Dezember 1991

911202

ENERGIE-CHRONIK


Europäische Energie- und CO2-Steuer nicht so schnell in Sicht

Die Einführung einer kombinierten Energie- und Kohlendioxid-Steuer, wie sie von den EG-Kommissaren Ripa di Meana (Umwelt) und Cardoso e Cunha (Energie) befürwortet wird, stößt bei zahlreichen EG-Staaten auf Widerstände. Sie hat deshalb in der jetzigen Form kaum Chancen, verwirklicht zu werden. Dies ergibt sich aus den Positionspapieren, mit denen die Umwelt- und Energieminister der 12 Mitgliedsstaaten am 13.12. zu einer gemeinsamen Sitzung in Brüssel anreisten. Grundsätzlich positiv wird das Konzept nur von Dänemark, Deutschland, Frankreich, den Niederlanden und Italien beurteilt. Frankreich will jedoch als führender Betreiber von Kernkraftwerken nur einer CO2-Abgabe zustimmen. Besonders umstritten ist die geplante Sonderbehandlung von energieintensiven Industriezweigen zwecks Vermeidung von Wettbewerbsnachteilen.

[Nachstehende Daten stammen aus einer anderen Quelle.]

/-- LOOPH (R291, R293) (open corners: DEDUCED, log entry 43). -/
def execAnaLooph (a : Fin 8) (s : State) : Ans :=
  .next (engIssue 0x23 a.val s fun w s =>
    let last := bits w 0 14
    let count := bits w 14 12
    let b := engBank a.val s
    if count = 0 then .ok (s, .skip (last + 1))
    else if b.loops.length ≥ 4 then .error 4
    else
      let first := s.get (ANA_PC a.val) + 1
      .ok (setEngBank a.val { b with loops := .loop first last count :: b.loops } s, .skip first))

/-- RTI (R295). -/
def execAnaRti (a : Fin 8) (s : State) : Ans :=
  .next (engIssue 0x24 a.val s fun _ s =>
    if engShadow a.val s then .ok (s, .branch (some (s.ana a.val).ira) true) else .error 7)

/-- WAIT (R295): it sleeps unless an enabled source is pending. -/
def execAnaWait (a : Fin 8) (s : State) : Ans :=
  .next (engIssue 0x25 a.val s fun _ s => .ok (s, if engPending a.val s = 0 then .stop anWaiting else .seq))

/-- HFLAG (R291, R302). -/
def execAnaHflag (a : Fin 8) (s : State) : Ans :=
  .next (engIssue 0x26 a.val s fun w s =>
    seqFlow ((s.set (ANA_HOST_VAL_VALUE a.val) (bits w 0 16)).flagAlways (ANA_STATUS_HOST_FLAG a.val) (800 + 2 * a.val)))

/-- SEND (R299): a cycle in which the output queue is full is a stall cycle (open corners: DEDUCED, log entry 44). -/
def execAnaSend (a : Fin 8) (s : State) : Ans :=
  .next (engIssue 0x27 a.val s fun w s =>
    let q := s.get (ANA_OUT_CFG_OUT_QUEUE a.val)
    let len := bits w 0 16
    if len = 0 then .error 8
    else if s.full q || !s.on (QM_Q_CTRL_Q_EN q) then .ok ((s.incSat (ANA_OUT_STALLS a.val)).noteEmpty q, .hold)
    else
      let p := (engAu a.val (fUnit w) s).p
      seqFlow (s.modAna a.val fun e => { e with sends := e.sends ++ [(p, len)] }))

/-- What an I/O register reads as at tick t (R298). -/
def ioRead (a io t : Nat) (s : State) : Nat :=
  match io with
  | 0 => s.get (ANA_IN_WP a 0)
  | 1 => s.get (ANA_IN_RP a 0)
  | 2 => s.get (ANA_IN_WP a 1)
  | 3 => s.get (ANA_IN_RP a 1)
  | 4 => bits t 0 24
  | 5 => (s.ana a).tlMid
  | 8 => (s.ana a).irq
  | _ => 0

/-- IORD (R298). -/
def execAnaIord (a : Fin 8) (s : State) : Ans :=
  .next (engIssue 0x28 a.val s fun w s =>
    let t := (s.ana a.val).at_
    let io := bits w 0 6
    let v := ioRead a.val io t s
    let s := if io = 4 then s.modAna a.val fun e => { e with tlMid := bits t 24 24 } else s
    seqFlow (engResult a.val 1 (.v (fVd w)) (sgn 24 v) s))

/-- A write of RP: false when it would leave more than LEN words (R298). -/
def rpFits (a j v : Nat) (s : State) : Bool :=
  (s.get (ANA_IN_WP a j) + 2 ^ 24 - v) % 2 ^ 24 ≤ s.get (ANA_IN_BUF_LEN a j)

/-- IOWR (R298). -/
def execAnaIowr (a : Fin 8) (s : State) : Ans :=
  .next (engIssue 0x29 a.val s fun w s =>
    let v := (engBank a.val s).v.getD (fVd w) 0
    let t := (s.ana a.val).at_
    match bits w 0 6 with
    | 1 => if rpFits a.val 0 v s then seqFlow (s.set (ANA_IN_RP a.val 0) v) else .error 8
    | 3 => if rpFits a.val 1 v s then seqFlow (s.set (ANA_IN_RP a.val 1) v) else .error 8
    | 6 => seqFlow (s.modAna a.val fun e => { e with timerLo := v })
    | 7 =>
      let at_ : Nat := (s.ana a.val).timerLo + v * 2 ^ 24
      if sgn 48 (wrap 48 ((at_ : Int) - t)) ≤ 0 then
        seqFlow (engRaise a.val 3 t (s.modAna a.val fun e => { e with timer := none }))
      else seqFlow (s.modAna a.val fun e => { e with timer := some at_ })
    | 9 => seqFlow (s.modAna a.val fun e => { e with irq := e.irq - (e.irq &&& v) })
    | _ => seqFlow s)

/-- HALT (R291). -/
def execAnaHalt (a : Fin 8) (s : State) : Ans := .next (engIssue 0x2A a.val s fun _ s => .ok (s, .stop anIdle))

/-- An undefined opcode or a field that R290 forbids: the engine faults with ILLEGAL (R290, R291, R301). -/
def execAnaIllegal (a : Fin 8) (s : State) : Ans :=
  .next (
    if anaState a.val s = anRunning ∧ !engIrqDue a.val s ∧ engIllegal (engFetch a.val s) then engFault a.val 1 s
    else s)

end Sys2Proof.Machine
end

Sechs Regierungen, darunter Bonn, befürworten eine Streichung dieser Passage. Die in Brüssel zusammengekommenen Minister beschlossen mehrheitlich, wie vorgesehen, die EG-Kommission mit der Formulierung konkreter Richtlinien-Vorschläge zu beauftragen.

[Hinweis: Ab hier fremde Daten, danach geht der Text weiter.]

-- ==== Sys2Proof/Machine/Integrity.lean ====
section
/-! DEFINITION. Configuration integrity: what each block's CRC covers, its passes, its reference and its comparison (R366,
R367). -/

namespace Sys2Proof.Machine

/-- The block whose CRC register, reference or COMMIT a place holds, by the register's name. -/
def crcBlock (r : Reg) (i : Nat) : Option CfgBlock :=
  match r with
  | .TUN_CFG_CRC_REF | .TUN_CFG_CRC_COMMIT => some (.tun (Fin.ofNat 64 i))
  | .QM_CFG_CRC_REF | .QM_CFG_CRC_COMMIT => some .qm
  | .WFT_CFG_CRC_REF | .WFT_CFG_CRC_COMMIT => some .wft
  | .RFO_CFG_CRC_REF | .RFO_CFG_CRC_COMMIT => some (.rfo (Fin.ofNat 288 i))
  | .ZP_CFG_CRC_REF | .ZP_CFG_CRC_COMMIT => some (.zp (Fin.ofNat 768 i))
  | .RFI_CFG_CRC_REF | .RFI_CFG_CRC_COMMIT => some (.rfi (Fin.ofNat 32 i))
  | .LAU_CFG_CRC_REF | .LAU_CFG_CRC_COMMIT => some (.lau (Fin.ofNat 1024 i))
  | .DEC_CFG_CRC_REF | .DEC_CFG_CRC_COMMIT => some .dec
  | .ANA_CFG_CRC_REF | .ANA_CFG_CRC_COMMIT => some (.ana (Fin.ofNat 8 i))
  | .TAP_CFG_CRC_REF | .TAP_CFG_CRC_COMMIT => some (.tap (Fin.ofNat 32 i))
  | .FLV_CFG_CRC_REF | .FLV_CFG_CRC_COMMIT => some (.flv (Fin.ofNat 32 i))
  | .FLV_GCFG_CRC_REF | .FLV_GCFG_CRC_COMMIT => some .flvGlobal
  | .NT_CFG_CRC_REF | .NT_CFG_CRC_COMMIT => some .nt
  | .ETH_CFG_CRC_REF | .ETH_CFG_CRC_COMMIT => some (.eth (Fin.ofNat 2 i))
  | .HOST_CFG_CRC_REF | .HOST_CFG_CRC_COMMIT => some .host
  | .MON_CFG_CRC_REF | .MON_CFG_CRC_COMMIT => some .mon
  | .CAL_CFG_CRC_REF | .CAL_CFG_CRC_COMMIT => some .cal
  | .KILN_CFG_CRC_REF | .KILN_CFG_CRC_COMMIT => some .kiln
  | _ => none

/-! ### Coverage -/

/-- The dwords of a register instance that hold a CFG field, their other bits 0 (R366) (open corners: DEDUCED, log entry 78). -/
def covered (r : Reg) (i j dwords : Nat) (s : State) : List Nat :=
  ((List.range dwords).map fun d => (⟨r, i, j, d, dwords⟩ : Place)).filterMap fun p =>
    if p.fields.any fun f => f.acc == .cfg then some (placeRead p (fun f => f.acc == .cfg) s) else none

/-- The dwords that a block's CRC covers, in ascending address order; queues in ascending number (R97, R366). -/
def coveredDwords (b : CfgBlock) (s : State) : List Nat :=
  let one := fun (r : Reg) (i : Nat) => covered r i 0 1 s
  let each := fun (r : Reg) (i n : Nat) => (List.range n).flatMap fun j => covered r i j 1 s
  match b with
  | .tun t => (List.range 8).flatMap fun k =>
      let q := 8 * t.val + k
      one .SEQ_CTRL q ++ one .SEQ_RESUME_PC q ++ each .SEQ_GREG q 16
        ++ (List.range 32).flatMap fun j => covered .SEQ_TEQ_BIND q j 2 s
  | .qm => one .QM_CTRL 0 ++ ((List.range 16).flatMap fun k => one .QM_PART_QUOTA k)
      ++ (List.range 0xC000).flatMap fun k => one .QM_Q_CFG (0x4000 + k)
  | .wft => one .WFT_CFG 0
  | .rfo p => one .RFO_CFG p.val
  | .zp z => one .ZP_CFG z.val ++ one .ZP_STREAM_Q z.val
      ++ ((List.range 4).flatMap fun j => covered .ZF_IIR_ALPHA z.val j 1 s ++ covered .ZF_IIR_A z.val j 1 s)
      ++ each .ZF_FIR z.val 32
  | .rfi i => one .RFI_CFG i.val
  | .lau c => one .LAU_CFG c.val ++ one .LAU_FRAMES c.val
  | .dec => ((List.range 1024).flatMap fun c => one .DEC_FWD c) ++ (List.range 64).flatMap fun d =>
      one .DEC_WIN_CFG d ++ each .DEC_WIN_GROUP d 4 ++ each .DEC_WIN_PFRAME d 4 ++ each .DEC_GATHER d 19
  | .ana a => one .ANA_CFG a.val
      ++ ((List.range 2).flatMap fun j => covered .ANA_IN_CFG a.val j 1 s ++ covered .ANA_IN_BUF a.val j 1 s)
      ++ one .ANA_OUT_CFG a.val ++ (List.range 16384).map fun n => s.rd (engProgAddr a.val n) 4
  | .tap i => one .TAP_CFG i.val ++ one .TAP_LEN i.val ++ one .TAP_PRE i.val ++ one .TAP_CH_MASK i.val
      ++ one .TAP_MEAS_MASK i.val ++ one .TAP_QUEUE i.val ++ one .TAP_REGION_BASE i.val ++ one .TAP_REGION_SIZE i.val
  | .flv n => one .FLV_CFG n.val ++ one .FLV_CFG2 n.val ++ (linkLanes n.val s).flatMap fun l => one .FLV_LANE_TEST l
  | .flvGlobal => ((List.range 64).flatMap fun k => one .FLV_PROXY_SRC k)
      ++ (List.range 64).flatMap fun k => one .FLV_PROXY_DST k
  | .nt => one .NT_STEP_MAX 0
  | .eth e => one .ETH_CFG e.val
  | .host => one .HOST_CFG 0
  | .mon => ((List.range 10).flatMap fun x => (List.range 8).flatMap fun j =>
      covered .MON_SEQ x j 1 s ++ covered .MON_SEQ_DELAY x j 1 s ++ covered .MON_SEQ_AT x j 2 s)
      ++ (List.range 8).flatMap fun n => one .BRG_CFG n
  | .cal => (List.range 8).flatMap fun a => one .CAL_CFG a ++ one .CAL_PERIOD a ++ one .CAL_WAIT a ++ one .CAL_STEP_TMO a
  | .kiln => one .KILN_CFG 0 ++ one .KILN_RATE 0 ++ one .KILN_PROC_MIN 0
      ++ ((List.range 4).flatMap fun k => one .KILN_SKIP (k + 1))
      ++ ((List.range 49).flatMap fun n => covered .KILN_THR n 0 2 s)
      ++ (List.range 24).flatMap fun r => one .KILN_RAIL_LIM r

/-- The result of a pass over a block's configuration as it stands (R366) (open corners: DEDUCED, log entry 52). -/
def crcOfBlock (b : CfgBlock) (s : State) : Nat := crc32c ((coveredDwords b s).flatMap fun d => toBytes 4 d)

/-! ### References, passes, comparison -/

/-- CRC_REF is set: the block is compared from now on (R367). -/
def setRef (b : CfgBlock) (v : Nat) (s : State) : State :=
  (s.set (crcRegs b).ref v).setCrc b { s.crcOf b with refSet := true, suspend := false }

/-- A write of 1 to COMMIT: the first pass that begins after it sets the reference (R367) (open corners: DEDUCED, log entry 52). -/
def crcCommit (b : CfgBlock) (s : State) : State :=
  let x := s.crcOf b
  s.setCrc b { x with commit := if x.commit = 0 then 1 else if x.commit = 2 then 3 else x.commit }

/-- A mismatch at the end of a pass: CFG_INTEGRITY, the event each time, and the Park of a port with PARK_ON_CRC (R367, R196,
R227). -/
def crcMismatch (b : CfgBlock) (s : State) : State :=
  let r := crcRegs b
  let s := s.flagAlways r.flag r.event
  match b with
  | .rfo p => if s.on (RFO_CFG_PARK_ON_CRC p.val) then parkRfo p.val 2 s.now s else s
  | .zp z => if s.on (ZP_CFG_PARK_ON_CRC z.val) then parkZ z.val 2 s.now s else s
  | _ => s

/-- A pass of block b ends and the next one begins (R367) (open corners: DEDUCED, log entry 52; DEDUCED, log entry 78). -/
def crcPass (b : CfgBlock) (s : State) : State :=
  let r := crcRegs b
  let v := crcOfBlock b s
  let s := s.set r.crc v
  let x := s.crcOf b
  let en := s.on r.en
  let began := x.began
  let s := s.setCrc b { x with commit := if x.commit = 1 ∨ x.commit = 3 then 2 else 0, began := en }
  let s := if x.commit ≥ 2 then setRef b v s else s
  let y := s.crcOf b
  if y.refSet && !y.suspend && began && en && v != s.get r.ref then crcMismatch b s else s

/-- The block whose comparison a change of a covered field suspends: a field gated by another EN than the comparing one,
changed while the comparing EN is 1 (R367). -/
def suspends (r : Reg) (i : Nat) : Option CfgBlock :=
  match r with
  | .SEQ_CTRL | .SEQ_RESUME_PC | .SEQ_GREG | .SEQ_TEQ_BIND => some (.tun (Fin.ofNat 64 (i / 8)))
  | .QM_Q_CFG => some .qm
  | .DEC_WIN_CFG | .DEC_WIN_GROUP | .DEC_WIN_PFRAME | .DEC_GATHER => some .dec
  | .BRG_CFG => some .mon
  | _ => none

/-- Suspend the comparison after a change of a covered field of register r (R367) (open corners: DEDUCED, log entry 78). -/
def noteChange (r : Reg) (i : Nat) (s : State) : State :=
  match suspends r i with
  | some b => suspendCrc b s
  | none => s

end Sys2Proof.Machine
end

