-- ==== Sys2Proof/Machine/DataInstrs.lean ====
section
/-! DEFINITION. Data instructions: ALU, LD and ST (R123, R124). -/

namespace Sys2Proof.Machine

/-- A one-cycle ALU operation (R123). -/
def aluBody (op k w t : Nat) (s : State) : State := retire k (t + 2) (alu op k w (advanceTo (t + 2) s))

/-- A one-cycle ALU instruction of opcode 0x38 + op (R123). -/
def aluInstr (op k : Nat) (s : State) : State := instr (0x38 + op) k s (aluBody op k)

/-- ADD (R123). -/
def execAdd (k : Fin 512) (s : State) : Ans := .next (aluInstr 0 k.val s)
/-- SUB (R123). -/
def execSub (k : Fin 512) (s : State) : Ans := .next (aluInstr 1 k.val s)
/-- AND (R123). -/
def execAnd (k : Fin 512) (s : State) : Ans := .next (aluInstr 2 k.val s)
/-- OR (R123). -/
def execOr (k : Fin 512) (s : State) : Ans := .next (aluInstr 3 k.val s)
/-- XOR (R123). -/
def execXor (k : Fin 512) (s : State) : Ans := .next (aluInstr 4 k.val s)
/-- SHL (R123). -/
def execShl (k : Fin 512) (s : State) : Ans := .next (aluInstr 5 k.val s)
/-- SHR (R123). -/
def execShr (k : Fin 512) (s : State) : Ans := .next (aluInstr 6 k.val s)
/-- ASR (R123). -/
def execAsr (k : Fin 512) (s : State) : Ans := .next (aluInstr 7 k.val s)
/-- MOV (R123). -/
def execMov (k : Fin 512) (s : State) : Ans := .next (aluInstr 8 k.val s)
/-- CMP (R123). -/
def execCmp (k : Fin 512) (s : State) : Ans := .next (aluInstr 9 k.val s)

/-- MUL (R123): 5 cycles, with a TAU request in cycle 2 (R59). -/
def mul (k w t : Nat) (s : State) : State :=
  let r := tauRequest k (t + 2) (advanceTo (t + 2) s)
  let te := t + 10 + 2 * r.1
  retire k te (alu 10 k w (advanceTo te r.2))

/-- MUL (R123). -/
def execMul (k : Fin 512) (s : State) : Ans := .next (instr 0x42 k.val s (mul k.val))

/-- LD (R124): 3 cycles, 4 from the sample memory (open corners: DEDUCED, log entry 31). -/
def load (k w t : Nat) (s : State) : State :=
  let a := dataAddr k w s
  let te := t + 2 * (if 0x40000 ≤ a ∧ a ≤ 0x7FFFF then 4 else 3)
  let s := advanceTo te s
  match dataWord k a te s with
  | none => seqFault k badAddress 0x30 3 te s
  | some v => retire k te (setGreg k (bits w 44 4) v (latchHi k a te s))

/-- LD (R124) (DEDUCED, log entry 31). -/
def execLd (k : Fin 512) (s : State) : Ans := .next (instr 0x30 k.val s (load k.val))

/-- ST (R124): only the sample memory can be written. -/
def store (k w t : Nat) (s : State) : State :=
  let a := dataAddr k w s
  let s := advanceTo (t + 4) s
  if 0x40000 ≤ a ∧ a ≤ 0x7FFFF then
    retire k (t + 4) (s.wr (sampleAddr k a) 4 (greg k (bits w 44 4) s))
  else seqFault k badAddress 0x31 2 (t + 4) s

/-- ST (R124). -/
def execSt (k : Fin 512) (s : State) : Ans := .next (instr 0x31 k.val s (store k.val))

end Sys2Proof.Machine
end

Auf Fragen von Journalisten, ob die Bundesregierung im Falle des Scheiterns einer europäischen Lösung erneut einen nationalen Alleingang ins Auge fassen würde, meinte Bundeswirtschaftsminister Möllemann, daß die Chancen für eine EG-weite Lösung nicht so schlecht seien, wenn auch um Einzelpositionen gerungen werde (Handelsblatt, 13.12.; dpa, 13.12.; siehe auch 910715 u. 911009).

Für das Handelsblatt (16.12.) stellte sich nach dieser Sitzung die Frage, ob "da nicht ein unliebsames Thema nach Brüssel oder auf den Sankt-Nimmerleins-Tag abgewälzt" werde. "Bundeswirtschaftsminister Möllemann setzt auf Europa ... Daß die Gemeinschaft über kurz oder lang bei ihren mittlerweile ein gutes Jahr andauernden Bemühungen vorankommt, sich auf eine wie auch immer geartete Klimasteuer zu verständigen, kann aber auch Möllemann nicht ernsthaft glauben."

Die Tageszeitung (14.12.) meinte: "Besonders bitter ist dieses Scheitern für Bundesumweltminister Klaus Töpfer (CDU). ... Damit ist die europäische Energiesteuer zwar noch nicht vom Tisch, ihre Einführung verschiebt sich aber zeitlich soweit nach hinten, daß sie als Argument, um auch Amerikaner und Drittweltländer zu Anstrengungen in der Klimapolitik zu bewegen, quasi wertlos geworden ist. ... Völlig unklar ist nach der Pleite von Brüssel, wie die Bundesregierung ihr gesetztes Ziel einer CO2-Einsparung von 25 Prozent bis 2005 nun erreichen will."